Remote enterprise sales managers lead the teams of enterprise account executives who sell complex, high-value software and services to large organisations — coaching the multi-stakeholder deal strategy, managing the pipeline and forecast, and building the team culture and process discipline that sustains consistent performance in the long-cycle, relationship-intensive world of enterprise sales. The role is frontline sales leadership for the highest-ACV, highest-complexity segment of the market.
What they do
Enterprise sales managers manage a team of enterprise account executives — typically four to eight AEs depending on territory and quota structure — whose individual deal values range from $100K to multi-million dollar ARR and whose sales cycles run from six months to over two years. They coach deal strategy — reviewing the opportunity qualification, champion development, economic buyer access, competitive positioning, and negotiation approach on active enterprise opportunities, and using their experience in complex multi-stakeholder deals to identify the risks the AE may be rationalising away. They run pipeline and forecast reviews — the rigorous opportunity-by-opportunity inspection that produces the accurate, committed forecast that enterprise VP and CRO stakeholders depend on, and the deal risk identification that allows remediation before opportunities are lost rather than after. They hire and develop enterprise sales talent — recruiting the AEs with the consultative skills, executive presence, and patience for complex deal cycles that enterprise selling requires, and developing those skills through coaching, deal participation, and structured feedback. They own the team's quota attainment and are accountable to the director of sales or VP of sales for the territory or segment's commercial performance. They partner with solutions engineering, professional services, and legal on the cross-functional deal support that enterprise transactions require.
Required skills
Direct enterprise sales experience — having personally carried and consistently achieved an enterprise quota, selling high-ACV products to large organisations through multi-stakeholder deals — is non-negotiable. Sales management and coaching skills specific to enterprise selling: the ability to identify the gap in an AE's opportunity strategy (not just in pipeline hygiene), to develop the executive presence and economic buyer navigation skills that distinguish strong enterprise AEs from average ones, and to coach the long-game patience that enterprise deal cycles demand.
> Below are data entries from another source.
/-- The time base: long count, offset register, steps waiting, anchors and the coarse bound (R43–R61, R64). -/
structure TimeBase where
  /-- Long count and fraction, one number in units of 2⁻¹⁶ ns, 80 bits (R43). -/
  lc : Nat
  /-- Offset register in ns (R43). -/
  offset : Int
  /-- The time base has been set (R45, R70). -/
  isSet : Bool
  /-- Set by TIME_SET only, with no class T reference followed since (R219, SRC 0x08). -/
  setByWrite : Bool
  /-- The reference selected when the time was last set or stepped: 0xFE for TIME_SET, 0xFF before (R200). -/
  stepRef : Nat
  /-- ANCHOR_RING, entry ASEQ mod 16 (R50). -/
  ring : List Anchor
  /-- ASEQ of the next anchor (R51). -/
  nextAseq : Nat
  /-- A TIME_SET waiting: the second it takes at its boundary, and the number of boundaries to let pass (R47). -/
  pendSet : Option (Nat × Nat)
  /-- A servo step waiting, in ns (R46). -/
  pendStep : Option Int
  /-- Coarse count: 0 disciplined, 1 local oscillator, 2 safe clock (R25, R57). -/
  coarse : Nat
  /-- G_0 of R59. -/
  coarseG0 : Nat
  /-- T_c at entry in 2⁻¹⁶ ns, for the 2 × T_c of R59. -/
  coarseTc : Nat
  /-- Growth already earned at earlier rates, in 2⁻¹⁶ ns × 10⁻¹² (R59, R68). -/
  coarseAcc : Nat
  /-- The rate ρ in force, 10⁻¹² (R59). -/
  coarseRho : Nat
  /-- Long count from which ρ counts. -/
  coarseFrom : Nat
  /-- The coarse bound still floors the girth after a return (R61). -/
  coarseFloor : Bool
  /-- Measurements still needed before the floor ends (R61). -/
  coarseLeft : Nat
  /-- The next anchor carries RETURN (R61). -/
  returnDue : Bool
  /-- The counts of TB cycles, newest first: the one that runs, and the earlier ones that an edge of less than 2³¹ ns ago can have
fallen in (R44, R54, R57, R61). -/
  counts : List Count
  /-- Long count of the anchor that carried RETURN; none while it is still due (R61). -/
  returnAt : Option Nat
  /-- Long counts from which the condition of DEGRADED holds or no longer holds, newest first, back to 2³¹ ns (R54, R56). -/
  degraded : List (Nat × Bool)
  /-- Anchors that wait for the engines while their clock is gated, oldest first (R27, R50). -/
  waiting : List AnchorDue
  /-- UTC_OFFSET_VALID (R64). -/
  utcValid : Bool
  /-- The last leap carried out: its LEAP_TAI and the offset before it, for times that lie before it (R65, R315). -/
  lastLeap : Option (Nat × Int)
deriving DecidableEq, Repr

/-! ## References and selection (03) -/

/-- Qualification states of R80. -/
inductive QState where
  | disabled | absent | soaking | qualified | suspect | disqualified
deriving DecidableEq, Repr

/-- One reference (R69–R84). -/
structure Ref where
  state : QState
  /-- Received QL (R75, R76). -/
  qlRx : Nat
  /-- FREQ_OFFSET, 10⁻¹⁵ (R78). -/
  freqOffset : Int
  /-- FREQ_TREND, 10⁻¹⁵ per s (R78). -/
  freqTrend : Int
  /-- PHASE_OFFSET, 2⁻¹⁶ ns: reference time − time-base time (R79). -/
  phaseOffset : Int
  /-- Last measurement, if one has been delivered since the signal returned: long count and phase (R121). -/
  lastMeas : Option (Nat × Int)
  /-- The last 128 phase measurements, newest first, for the regression prediction and for PT0–PT3's frequency (R78, R79). -/
  phases : List (Nat × Int)
  /-- The last 32 frequency estimates of the present signal, newest first, each with the long count at which its window ended,
10⁻¹⁵ (R78). -/
  estimates : List (Nat × Int)
  /-- Remaining soak in s (R82). -/
  soakLeft : Nat
  /-- Seconds the SUSPECT row has held (R82). -/
  clearRun : Nat
  /-- Full gates with the signal present while ABSENT, or with every cause cleared while DISQUALIFIED (R82). -/
  gateRun : Nat
  /-- DISQ_CAUSE (R91). -/
  cause : Nat
  /-- Long counts of window faults (R81). -/
  windowFaults : List Nat
  /-- Consecutive measurement epochs of GN0 without a valid solution (R81). -/
  misses : Nat
  /-- The paired ToD sentence names another second (R82). -/
  todMismatch : Bool
  /-- The signal is present (R82). -/
  present : Bool
  /-- The last ToD sentence carried a date, so the reference delivers seconds (R70). -/
  seconds : Bool
  /-- y_ref of the last valid 1 s estimate, against u_h, 10⁻¹⁵ (R104, R121). -/
  yRef : Int
  /-- CH_FREQ_SIGMA of the last 60 estimates, newest first (R138). -/
  sigmas : List Nat
  /-- Stamp of the last PPS edge inside its window (R81). -/
  lastEdge : Option Nat
  /-- Long count at which it last left DISABLED or ABSENT, from which the timeouts of its received QL run (R76). -/
  leftAt : Nat
deriving DecidableEq, Repr

/-- The selector and the forced pins (R85–R90, R91). -/
structure Select where
  /-- SELECTED_REF; 0xFF none (R91). -/
  current : Nat
  /-- SELECT_STATE (R91). -/
  state : Nat
  /-- SELECT_SOURCE (R91). -/
  source : Nat
  /-- SWITCH_COUNT (R91). -/
  count : Nat
  /-- A switch in progress: the reference left, and the long count of its tick (R88, R121). -/
  switching : Option (Nat × Nat)
  /-- The target became ABSENT during the switch (R88). -/
  targetLost : Bool
  /-- Latched pins: [2:0] REF_FORCE, [3] REF_FORCE_EN (R90). -/
  latched : Nat
  /-- Raw pins, same layout (R90). -/
  raw : Nat
  /-- The debounce is running (R90). -/
  debouncing : Bool
  /-- Pins whose IN_ELEC has been written since the last anchor (R541). -/
  elecDue : List Nat
deriving DecidableEq, Repr

/-- A ToD receiver, TOD_RX0 or TOD_RX1 (R73). -/
structure TodRx where
  /-- Sentences discarded outside the window (R73). -/
  discarded : Nat
  /-- The second the last valid sentence named, if it carried a date. -/
  lastSecond : Option Nat
deriving DecidableEq, Repr

/-! ## TIU (04) -/

/-- A stamp record of R96. `stamp` is the whole long count of the edge in 2⁻¹⁶ ns (TS48 and LC_HI together). -/
structure TiuRec where
  stamp : Nat
  status : Nat
  gap : Bool
  glitch : Bool
  edge : Nat
deriving DecidableEq, Repr

/-- One TIU channel (R93–R103, R107). -/
structure Tiu where
  /-- Prescaler N forced by the part after a rate recomputation, 0 when CH_DIV decides (R95). -/
  forcedN : Nat
  /-- EDGE of the next stamped edge (R96). -/
  edge : Nat
  /-- EDGE of the last record delivered, extended to 64 bits (R99). -/
  ext : Nat
  /-- FIFO of records waiting for the engines, oldest first (R99). -/
  fifo : List TiuRec
  gapDue : Bool
  glitchDue : Bool
  /-- Long count of the last stamped edge (R98). -/
  lastStamp : Option Nat
  /-- Records kept for the windows, newest first (R101). -/
  window : List TiuRec
  /-- Long count at the start of the current gate window, and the anchors latched before it (R101). -/
  gateStart : Nat
  gateSeq : Nat
  /-- Start and end of the window of the last 1 s estimate (R101, R104). -/
  estFrom : Nat
  estTo : Nat
  freq : Int
  freqGate : Int
  sigma : Nat
  resid : Nat
  stamps : Nat
  overflow : Nat
  deadTime : Nat
  /-- CH_EST_STATUS (R107). -/
  estStatus : Nat
  /-- A window that begins before this long count gives no estimate: the end of a system reset, or of a reconfiguration
  (R100, R108). -/
  quiet : Nat
deriving DecidableEq, Repr

/-! ## Servo (05) -/

/-- Servo states of R116. -/
inductive SState where
  | free | acquire | track | freq | phaseOnly | buildOut | align | holdover
deriving DecidableEq, Repr

/-- SERVO_STATE's codes (R116). -/
def SState.code : SState → Nat
  | .free => 0
  | .acquire => 1
  | .track => 2
  | .freq => 3
  | .phaseOnly => 4
  | .buildOut => 5
  | .align => 6
  | .holdover => 7

/-- A ramp of u (R119, R121): what u had beyond its new value at the start, 2⁻⁵⁶, the long count of the start, and the limit at which
it goes to 0, 10⁻¹⁵ per s. `phase` tells that the phase it adds goes into φ_b (R121 step 3), and `align` that the switch it belongs to
slews φ_b out, so that this phase joins the slew (R122, R124). -/
structure Ramp where
  diff : Int
  start : Nat
  slope : Nat
  phase : Bool
  align : Bool
deriving DecidableEq, Repr

/-- Why a step has been issued (R110, R117, R124): for ACQUIRE or by a command; on a return from holdover; on a return that a later
switch has overtaken. -/
inductive StepKind where
  | plain | onReturn | overtaken
deriving DecidableEq, Repr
Forecast accuracy and pipeline management rigour: the discipline to maintain honest, conservative committed forecasts under the constant pressure to call more pipeline as committed than the evidence supports. Recruiting and talent assessment skills for identifying the enterprise sales profiles — consultative, patient, strategic, commercially sharp — that succeed in enterprise selling rather than the transactional, high-velocity profiles that succeed in SMB or mid-market.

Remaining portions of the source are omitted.